The market for U.S. Treasurys has also flagged recession risks for several months, with the yields of short-term bills far exceeding those on long-term bonds in what is known as an inverted yield curve. Many investors see a big gap between the yields on 10-year and 2-year Treasurys as a reliable harbinger of a downturn.
At the same time, robust retail spending, solid consumer confidence, a strong labor market and increasing signs of disinflation have prompted many private and public sector economists, including those at the Federal Reserve, to reverse recession forecasts in recent weeks.
Retail sales rose 0.7% in July, increasing for the fourth consecutive month as shoppers stepped up spending following several weeks of disinflation, solid wage gains and high demand for workers.
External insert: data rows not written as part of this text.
-- ==== Sys2Proof/Laws/Canon/Counters.lean ====
section
/-! SUPPORT. The operations of `Counters.lean` keep the canonical form of the state. -/

namespace Sys2Proof.Machine

open Sys2Proof

theorem canon_applyCtr (a0 : State) (h : a0.Canon) : (State.applyCtr a0).Canon := by
  unfold State.applyCtr
  repeat'
    first
    | with_reducible assumption
    | with_reducible refine canon_ite ?_ ?_
    | with_reducible refine canon_wr _ _ _ _ ?_
    | with_reducible refine canon_foldl ?_ (fun _ _ _ => ?_)
    | with_reducible refine canon_foldl_fst ?_ (fun _ _ _ => ?_)
    | with_reducible refine canon_pair (by assumption) ?_
    | dsimp only
    | split
    | with_reducible refine canon_upd ?_ rfl rfl rfl rfl rfl rfl

theorem canon_userBlocks (a0 : State) (h : a0.Canon) : (State.userBlocks a0).Canon := by
  unfold State.userBlocks
  repeat'
    first
    | with_reducible assumption
    | with_reducible refine canon_ite ?_ ?_
    | with_reducible refine canon_access _ _ ?_
    | with_reducible refine canon_foldl ?_ (fun _ _ _ => ?_)
    | with_reducible refine canon_foldl_fst ?_ (fun _ _ _ => ?_)
    | with_reducible refine canon_pair (by assumption) ?_
    | dsimp only
    | split
    | with_reducible refine canon_upd ?_ rfl rfl rfl rfl rfl rfl

theorem canon_snapNow (a0 : State) (h : a0.Canon) : (State.snapNow a0).Canon := by
  unfold State.snapNow
  repeat'
    first
    | with_reducible assumption
    | with_reducible refine canon_ite ?_ ?_
    | with_reducible refine canon_bump _ _ _ _ ?_
    | with_reducible refine canon_set1 _ _ _ ?_
    | with_reducible refine canon_irq _ _ _ ?_
    | with_reducible refine canon_userBlocks _ ?_
    | with_reducible refine canon_foldl ?_ (fun _ _ _ => ?_)
    | with_reducible refine canon_foldl_fst ?_ (fun _ _ _ => ?_)
    | with_reducible refine canon_pair (by assumption) ?_
    | dsimp only
    | split
    | with_reducible refine canon_upd ?_ rfl rfl rfl rfl rfl rfl

theorem canon_snapAct (a0 : State) (h : a0.Canon) : (State.snapAct a0).Canon := by
  unfold State.snapAct
  repeat'
    first
    | with_reducible assumption
    | with_reducible refine canon_ite ?_ ?_
    | with_reducible refine canon_snapNow _ ?_
    | with_reducible refine canon_fset _ _ _ _ ?_
    | with_reducible refine canon_set0 _ _ _ ?_
    | dsimp only
    | split
    | with_reducible refine canon_upd ?_ rfl rfl rfl rfl rfl rfl

theorem canon_snapDue (a0 : State) (a1 : Nat) (h : a0.Canon) : (State.snapDue a0 a1).Canon := by
  unfold State.snapDue
  repeat'
    first
    | with_reducible assumption
    | with_reducible refine canon_ite ?_ ?_
    | with_reducible refine canon_passTo _ _ ?_
    | with_reducible refine canon_snapAct _ ?_
    | dsimp only
    | split
    | with_reducible refine canon_upd ?_ rfl rfl rfl rfl rfl rfl

theorem canon_snapArm (a0 : State) (a1 : Nat) (a2 : Nat) (h : a0.Canon) : (State.snapArm a0 a1 a2).Canon := by
  unfold State.snapArm
  repeat'
    first
    | with_reducible assumption
    | with_reducible refine canon_ite ?_ ?_
    | with_reducible refine canon_set1 _ _ _ ?_
    | dsimp only
    | split
    | with_reducible refine canon_upd ?_ rfl rfl rfl rfl rfl rfl

theorem canon_snapCmd (a0 : State) (a1 : Nat) (a2 : Bool) (h : a0.Canon) : (State.snapCmd a0 a1 a2).Canon := by
  unfold State.snapCmd
  repeat'
    first
    | with_reducible assumption
    | with_reducible refine canon_ite ?_ ?_
    | with_reducible refine canon_ringSend _ _ _ _ _ ?_
    | with_reducible refine canon_snapArm _ _ _ ?_
    | with_reducible refine canon_set1 _ _ _ ?_
    | dsimp only
    | split
    | with_reducible refine canon_upd ?_ rfl rfl rfl rfl rfl rfl

end Sys2Proof.Machine
end

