theorem canon_gpDrain (a0 : State) (a1 : LaneJob) (a2 : List Byte) (a3 : List (Option Nat)) (h : a0.Canon) :
    (State.gpDrain a0 a1 a2 a3).1.Canon := by
  unfold State.gpDrain
  repeat'
    first
    | with_reducible assumption
    | with_reducible refine canon_ite ?_ ?_
    | with_reducible refine canon_drainTrio _ _ _ ?_
    | with_reducible refine canon_setRow _ _ _ ?_
    | with_reducible refine canon_foldl ?_ (fun _ _ _ => ?_)
    | with_reducible refine canon_foldl_fst ?_ (fun _ _ _ => ?_)
    | with_reducible refine canon_pair (by assumption) ?_
    | dsimp only
    | split
    | with_reducible refine canon_upd ?_ rfl rfl rfl rfl rfl rfl

theorem canon_gpBagDone (a0 : State) (a1 : LaneJob) (a2 : List Byte) (a3 : BagIn) (a4 : Nat) (h : a0.Canon) :
    (State.gpBagDone a0 a1 a2 a3 a4).1.Canon := by
  unfold State.gpBagDone
  repeat'
    first
    | with_reducible assumption
    | with_reducible refine canon_ite ?_ ?_
    | with_reducible refine canon_putResult _ _ _ _ _ _ _ _ _ ?_
    | with_reducible refine canon_gpDrain _ _ _ _ ?_
    | with_reducible refine canon_bump _ _ _ _ ?_
    | with_reducible refine canon_foldl ?_ (fun _ _ _ => ?_)
    | with_reducible refine canon_foldl_fst ?_ (fun _ _ _ => ?_)
    | with_reducible refine canon_pair (by assumption) ?_
    | dsimp only
    | split
    | with_reducible refine canon_upd ?_ rfl rfl rfl rfl rfl rfl

theorem canon_gpBag (a0 : State) (a1 : LaneJob) (a2 : List Byte) (h : a0.Canon) : (State.gpBag a0 a1 a2).1.Canon := by
  unfold State.gpBag
  repeat'
    first
    | with_reducible assumption
    | with_reducible refine canon_ite ?_ ?_
    | with_reducible refine canon_gpBagDone _ _ _ _ _ ?_
    | with_reducible refine canon_gpEntries _ _ _ _ _ ?_
    | with_reducible refine canon_gpRead _ _ _ _ _ ?_
    | with_reducible refine canon_pair (by assumption) ?_
    | dsimp only
    | split
    | with_reducible refine canon_upd ?_ rfl rfl rfl rfl rfl rfl

theorem canon_gpOffsets (a0 : State) (a1 : Nat) (a2 : Nat) (a3 : List Byte) (h : a0.Canon) :
    (State.gpOffsets a0 a1 a2 a3).1.Canon := by
  unfold State.gpOffsets
  repeat'
    first
    | with_reducible assumption
    | with_reducible refine canon_ite ?_ ?_
    | with_reducible refine canon_gpRead _ _ _ _ _ ?_
    | with_reducible refine canon_pair (by assumption) ?_
    | dsimp only
    | split
    | with_reducible refine canon_upd ?_ rfl rfl rfl rfl rfl rfl

theorem canon_gpTime (a0 : State) (a1 : LaneJob) (a2 : List Byte) (h : a0.Canon) : (State.gpTime a0 a1 a2).Canon := by
  unfold State.gpTime
  repeat'
    first
    | with_reducible assumption
    | with_reducible refine canon_ite ?_ ?_
    | with_reducible refine canon_laneTime _ _ _ _ _ _ ?_
    | dsimp only
    | split
    | with_reducible refine canon_upd ?_ rfl rfl rfl rfl rfl rfl

theorem canon_raTime (a0 : State) (a1 : LaneJob) (a2 : List Byte) (h : a0.Canon) : (State.raTime a0 a1 a2).Canon := by
  unfold State.raTime
  repeat'
    first
    | with_reducible assumption
    | with_reducible refine canon_ite ?_ ?_
    | with_reducible refine canon_laneTime _ _ _ _ _ _ ?_
    | dsimp only
    | split
    | with_reducible refine canon_upd ?_ rfl rfl rfl rfl rfl rfl

theorem canon_gpRun (a0 : List Byte) (a1 : Nat) (a2 : LaneJob) (a3 : State) (h : a3.Canon) :
    (State.gpRun a0 a1 a2 a3).Canon := by
  induction a1 generalizing a0 a2 a3 with
  | zero =>
    unfold State.gpRun
    repeat'
      first
      | with_reducible assumption
      | with_reducible refine canon_ite ?_ ?_
      | with_reducible refine canon_gpBag _ _ _ ?_
      | with_reducible refine canon_gpTime _ _ _ ?_
      | with_reducible refine canon_laneEnd _ _ _ _ ?_
      | with_reducible refine canon_laneSettle _ _ ?_
      | with_reducible refine canon_setLaneJob _ _ ?_
      | with_reducible refine canon_pair (by assumption) ?_
      | dsimp only
      | split
      | with_reducible refine canon_upd ?_ rfl rfl rfl rfl rfl rfl
  | succ n ih =>
    unfold State.gpRun
    repeat'
      first
      | with_reducible assumption
      | with_reducible refine canon_ite ?_ ?_
      | with_reducible refine ih _ _ _ ?_
      | with_reducible refine canon_gpBag _ _ _ ?_
      | with_reducible refine canon_gpTime _ _ _ ?_
      | with_reducible refine canon_laneEnd _ _ _ _ ?_
      | with_reducible refine canon_laneSettle _ _ ?_
      | with_reducible refine canon_setLaneJob _ _ ?_
      | with_reducible refine canon_pair (by assumption) ?_
      | dsimp only
      | split
      | with_reducible refine canon_upd ?_ rfl rfl rfl rfl rfl rfl

theorem canon_chainRows (a0 : State) (a1 : LaneJob) (h : a0.Canon) : (State.chainRows a0 a1).Canon := by
  unfold State.chainRows
  repeat'
    first
    | with_reducible assumption
    | with_reducible refine canon_ite ?_ ?_
    | with_reducible refine canon_onChains _ _ _ ?_
    | with_reducible refine canon_foldl ?_ (fun _ _ _ => ?_)
    | with_reducible refine canon_foldl_fst ?_ (fun _ _ _ => ?_)
    | with_reducible refine canon_pair (by assumption) ?_
    | dsimp only
    | split
    | with_reducible refine canon_upd ?_ rfl rfl rfl rfl rfl rfl

theorem canon_smGo (a0 : State) (a1 : LaneJob) (a2 : List Byte) (a3 : List LaneFault) (h : a0.Canon) :
    (State.smGo a0 a1 a2 a3).Canon := by
  unfold State.smGo
  repeat'
    first
    | with_reducible assumption
    | with_reducible refine canon_ite ?_ ?_
    | with_reducible refine canon_chainRows _ _ ?_
    | with_reducible refine canon_smBegin _ _ _ ?_
    | with_reducible refine canon_setLaneJob _ _ ?_
    | with_reducible refine canon_smRun _ _ _ _ _ ?_
    | with_reducible refine canon_pair (by assumption) ?_
    | dsimp only
    | split
    | with_reducible refine canon_upd ?_ rfl rfl rfl rfl rfl rfl
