-- ==== Sys2Proof/Laws/Canon/FabQueue.lean ====
section
/-! SUPPORT. The operations of `FabQueue.lean` keep the canonical form of the state. -/

namespace Sys2Proof.Machine

open Sys2Proof

theorem canon_fabIssue (a0 : State) (a1 : FabJob) (h : a0.Canon) : (State.fabIssue a0 a1).Canon := by
  unfold State.fabIssue
  repeat'
    first
    | with_reducible assumption
    | with_reducible refine canon_ite ?_ ?_
    | with_reducible refine canon_access _ _ ?_
    | with_reducible refine canon_offerReq _ _ _ _ _ _ _ _ _ _ _ _ _ ?_
    | with_reducible refine canon_foldl ?_ (fun _ _ _ => ?_)
    | with_reducible refine canon_foldl_fst ?_ (fun _ _ _ => ?_)
    | with_reducible refine canon_pair (by assumption) ?_
    | dsimp only
    | split
    | with_reducible refine canon_upd ?_ rfl rfl rfl rfl rfl rfl

theorem canon_fabTake (a0 : State) (a1 : Nat) (a2 : Nat) (a3 : List Byte) (h : a0.Canon) :
    (State.fabTake a0 a1 a2 a3).Canon := by
  unfold State.fabTake
  repeat'
    first
    | with_reducible assumption
    | with_reducible refine canon_ite ?_ ?_
    | with_reducible refine canon_flushAll _ ?_
    | with_reducible refine canon_fabIssue _ _ ?_
    | with_reducible refine canon_qTake _ _ _ ?_
    | dsimp only
    | split
    | with_reducible refine canon_upd ?_ rfl rfl rfl rfl rfl rfl

end Sys2Proof.Machine
end

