-- ==== Sys2Proof/Laws/Keeps/FabQueue.lean ====
section
/-! SUPPORT. The commands of `FabQueue.lean` keep the canonical form of the state. -/

namespace Sys2Proof.Machine

open Sys2Proof

theorem keeps_fabQueueOp (a0 : Fin 8) (a1 : Nat) (a2 : State) (h : a2.Canon) : Keeps (fabQueueOp a0 a1 a2) := by
  unfold fabQueueOp
  repeat'
    first
    | with_reducible assumption
    | with_reducible refine keeps_onPage (by assumption) (fun _ _ => ?_)
    | with_reducible assumption
    | with_reducible refine canon_ite ?_ ?_
    | with_reducible refine canon_fabTake _ _ _ _ ?_
    | with_reducible refine canon_flushAll _ ?_
    | with_reducible refine canon_qTake _ _ _ ?_
    | with_reducible refine canon_qHead _ _ _ _ ?_
    | with_reducible refine canon_pair (by assumption) ?_
    | dsimp only
    | split
    | with_reducible refine canon_upd ?_ rfl rfl rfl rfl rfl rfl

theorem keeps_execFabGet (a0 : Fin 8) (a1 : State) (h : a1.Canon) : Keeps (execFabGet a0 a1) := by
  unfold execFabGet
  repeat'
    first
    | with_reducible assumption
    | with_reducible assumption
    | with_reducible refine canon_ite ?_ ?_
    | with_reducible refine keeps_fabQueueOp _ _ _ ?_
    | dsimp only
    | split
    | with_reducible refine canon_upd ?_ rfl rfl rfl rfl rfl rfl

theorem keeps_execFabPut (a0 : Fin 8) (a1 : State) (h : a1.Canon) : Keeps (execFabPut a0 a1) := by
  unfold execFabPut
  repeat'
    first
    | with_reducible assumption
    | with_reducible assumption
    | with_reducible refine canon_ite ?_ ?_
    | with_reducible refine keeps_fabQueueOp _ _ _ ?_
    | dsimp only
    | split
    | with_reducible refine canon_upd ?_ rfl rfl rfl rfl rfl rfl

theorem keeps_execAtomicDescriptor (a0 : Fin 8) (a1 : State) (h : a1.Canon) : Keeps (execAtomicDescriptor a0 a1) := by
  unfold execAtomicDescriptor
  repeat'
    first
    | with_reducible assumption
    | with_reducible assumption
    | with_reducible refine canon_ite ?_ ?_
    | with_reducible refine keeps_fabQueueOp _ _ _ ?_
    | dsimp only
    | split
    | with_reducible refine canon_upd ?_ rfl rfl rfl rfl rfl rfl

end Sys2Proof.Machine
end

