-- ==== Sys2Proof/Laws/Ops.lean ====
section
/-! SUPPORT. One lemma for each shared operation that several commands go through. -/

namespace Sys2Proof.Machine

open Sys2Proof

/-- A fold whose every step leaves the value alone. -/
theorem foldl_fixed {α β : Type} {f : β → α → β} {l : List α} {x : β} (h : ∀ a ∈ l, f x a = x) : l.foldl f x = x := by
  induction l with
  | nil => rfl
  | cons a l ih =>
    rw [List.foldl_cons, h a (by simp)]
    exact ih (fun b hb => h b (by simp [hb]))

/-! ### A partition's plan -/

theorem setPlan_plans (s : State) (p : Nat) (x : PlanState) : (s.setPlan p x).plans = s.plans.set p x := rfl

theorem planState_setPlan_same (s : State) (p : Nat) (x : PlanState) (h : p < s.plans.length) : (s.setPlan p x).planState p = x := by
  simp [State.planState, setPlan_plans, h]

theorem planState_setPlan_other (s : State) (p q : Nat) (x : PlanState) (h : q ≠ p) : (s.setPlan p x).planState q = s.planState q := by
  simp [State.planState, setPlan_plans, Ne.symm h]

@[simp] theorem setPlan_length (s : State) (p : Nat) (x : PlanState) : (s.setPlan p x).plans.length = s.plans.length := by
  simp [setPlan_plans]

@[simp] theorem setPlan_tick (s : State) (p : Nat) (x : PlanState) : (s.setPlan p x).tick = s.tick := rfl

/-! ### Messages of a coded group -/

/-- A message that belongs to an installed group changes nothing by being found. -/
theorem msgSlot_found {s : State} {src typ role g : Nat} {m : List Byte} (h : (s.msgSlot src m typ role).2 = some g) :
    s.msgSlot src m typ role = (s, some g) := by
  revert h
  unfold State.msgSlot
  split
  · simp
  · split
    · simp
    · dsimp only
      split
      · simp
      · simp

/-! ### Interrupts, counted events and error records: what they can change -/

/-- Counting and setting a flag writes registers and nothing else. -/
theorem set1_touches (s : State) (f g : Fld) : ∃ q, (s.bump f).set1 g = { s with regs := q } := ⟨_, rfl⟩

/-- Raising an interrupt writes registers and nothing else. -/
theorem irq_touches (s : State) (p b : Nat) : ∃ r, s.irq p b = { s with regs := r } := by
  unfold State.irq
  first | exact ⟨_, rfl⟩ | (split <;> exact ⟨_, rfl⟩)

/-- Counting on one counter changes the counters and the registers. -/
theorem countOne_touches (s : State) (c n : Nat) : ∃ r u, s.countOne c n = { s with regs := r, ctr := u } := by
  unfold State.countOne
  dsimp only
  split
  · exact ⟨_, _, rfl⟩
  · generalize (if c < 32 then R.CTR_OVF_LO else R.CTR_OVF_HI) = q
    split
    · exact ⟨_, _, rfl⟩
    · exact ⟨_, _, rfl⟩

/-- An event changes the counters and the registers. -/
theorem event_touches (s : State) (ev : Nat) (part : Option Nat) (n : Nat) : ∃ r u, s.event ev part n = { s with regs := r, ctr := u } := by
  have h : ∀ (l : List Nat) (t : State), (∃ r u, t = { s with regs := r, ctr := u }) →
      ∃ r u, l.foldl (fun (x : State) c =>
        if x.flag F.CTR_CFG_ENABLE c && x.fget F.CTR_CFG_EVENT c == ev
            && (!x.flag F.CTR_CFG_PART_EN c || part == some (x.fget F.CTR_CFG_PART c))
        then x.countOne c n else x) t = { s with regs := r, ctr := u } := by
    intro l
    induction l with
    | nil => exact fun t h => h
    | cons c l ih =>
      intro t ht
      refine ih _ ?_
      obtain ⟨r, u, rfl⟩ := ht
      dsimp only
      split
      · obtain ⟨r', u', e⟩ := countOne_touches { s with regs := r, ctr := u } c n
        exact ⟨r', u', e⟩
      · exact ⟨r, u, rfl⟩
  unfold State.event
  split
  · exact ⟨s.regs, s.ctr, rfl⟩
  · exact h _ _ ⟨s.regs, s.ctr, rfl⟩

/-- Taking a record into the queue changes the queue and the registers. -/
theorem enqueue_touches (s : State) (x : ErrRec) : ∃ r e, s.enqueue x = { s with regs := r, eru := e } := by
  unfold State.enqueue
  split
  · dsimp only
    split
    · obtain ⟨r, h⟩ := irq_touches { s with eru := { s.eru with queue := s.eru.queue ++ [x] } } Page.ERU 0
      exact ⟨r, _, h⟩
    · exact ⟨_, _, rfl⟩
  · obtain ⟨q, hq⟩ : ∃ q, (s.bump F.ERU_LOST_COUNT).set1 F.ERU_STAT_OVERFLOW = { s with regs := q } := set1_touches s _ _
    rw [hq]
    obtain ⟨r, h⟩ := irq_touches { s with regs := q } Page.ERU 1
    rw [h]
    exact ⟨r, s.eru, rfl⟩

/-- The fatal latch changes the error unit and the registers. -/
theorem latchFatal_touches (s : State) (x : ErrRec) : ∃ r e, s.latchFatal x = { s with regs := r, eru := e } := by
  unfold State.latchFatal
  split
  · exact ⟨_, _, rfl⟩
  · generalize he : ({ s.eru with latch := some x } : Eru) = e
    obtain ⟨q, hq⟩ : ∃ q, ({ s with eru := e } : State).set1 F.ERU_STAT_FATAL = { s with eru := e, regs := q } := ⟨_, rfl⟩
    rw [hq]
    obtain ⟨r, h⟩ := irq_touches { s with eru := e, regs := q } Page.ERU 2
    rw [h]
    exact ⟨r, e, rfl⟩

/-- Two counts and a set of suppressed codes: the error unit and the registers. -/
theorem counted_touches (s : State) (f : Fld) (e : Eru) (p n : Nat) :
    ∃ q, (({ s with eru := e } : State).bump f).wr p 0 n = { s with eru := e, regs := q } := ⟨_, rfl⟩

/-- An error record changes the error unit, the counters and the registers, and nothing else. -/
theorem logErr_touches (s : State) (e : ErrIn) : ∃ r u c, s.logErr e = { s with regs := r, eru := u, ctr := c } := by
  unfold State.logErr
  dsimp only
  generalize ({ s.eru with suppressed := alDel s.eru.suppressed e.code } : Eru) = u0
  generalize ((({ s with eru := u0 } : State).bump F.ERU_SEQ_NEXT_SEQ).rd (errCntOff e.block) + 1) = n
  obtain ⟨q, hq⟩ := counted_touches s F.ERU_SEQ_NEXT_SEQ u0 (errCntOff e.block) n
  rw [hq]
  obtain ⟨r1, u1, h1⟩ := event_touches { s with eru := u0, regs := q } (e.block * 256) e.part 1
  rw [h1]
  dsimp only
  split
  · obtain ⟨r2, u2, h2⟩ := enqueue_touches { s with eru := u0, regs := r1, ctr := u1 } _
    rw [h2]
    obtain ⟨r3, u3, h3⟩ := latchFatal_touches { s with eru := u2, regs := r2, ctr := u1 } _
    rw [h3]
    exact ⟨r3, u3, u1, rfl⟩
  · obtain ⟨r2, u2, h2⟩ := enqueue_touches { s with eru := u0, regs := r1, ctr := u1 } _
    rw [h2]
    exact ⟨r2, u2, u1, rfl⟩

end Sys2Proof.Machine
end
Sales by e-commerce and other nonstore retailers surged 1.9% during the month and 10.3% compared with July 2022, the Commerce Department said Tuesday.
Some economists expect that the economy, despite the most aggressive monetary tightening in four decades, will achieve a “soft landing,” avoiding widespread layoffs and a recession as inflation falls toward the Fed’s 2% target.
“The economy isn’t landing — it’s flying high,” Ed Yardeni, president of Yardeni Research, said Wednesday in a research note, predicting that inflation will slow further.
Yardeni cited better-than-expected reports for housing starts and industrial production as well as robust consumer spending and residential investment.
The Atlanta Fed on Wednesday forecast that the economy will grow 5.8% on an annual basis during the third quarter, increasing its estimate from 3.9% on Aug. 1.
“As we all know the economy continues to grow,” Home Depot CEO Edward Decker said Tuesday, referring to “another great GDP print for the second quarter.”
“Fears of a recession, or at least a severe recession have largely subsided and the consumer is generally healthy,” Decker said during the company’s quarterly earnings call.
Jobless claims during the week ended Aug. 12 declined by the most in five weeks, the Labor Department said Thursday, signaling that the labor market remains resilient even though the Fed since March 2022 has increased the main interest rate from near zero to a range between 5.25% and 5.5%.
The Conference Board on Thursday acknowledged current signs of economic strength, noting that its Coincident Economic Index has grown “slowly but inconsistently.”
“The CEI is signaling that we are currently still in a favorable growth environment,” Zabinska-LaMonica said. The CEI’s components include industrial production, payroll employment, personal income less transfer payments and manufacturing trade and sales.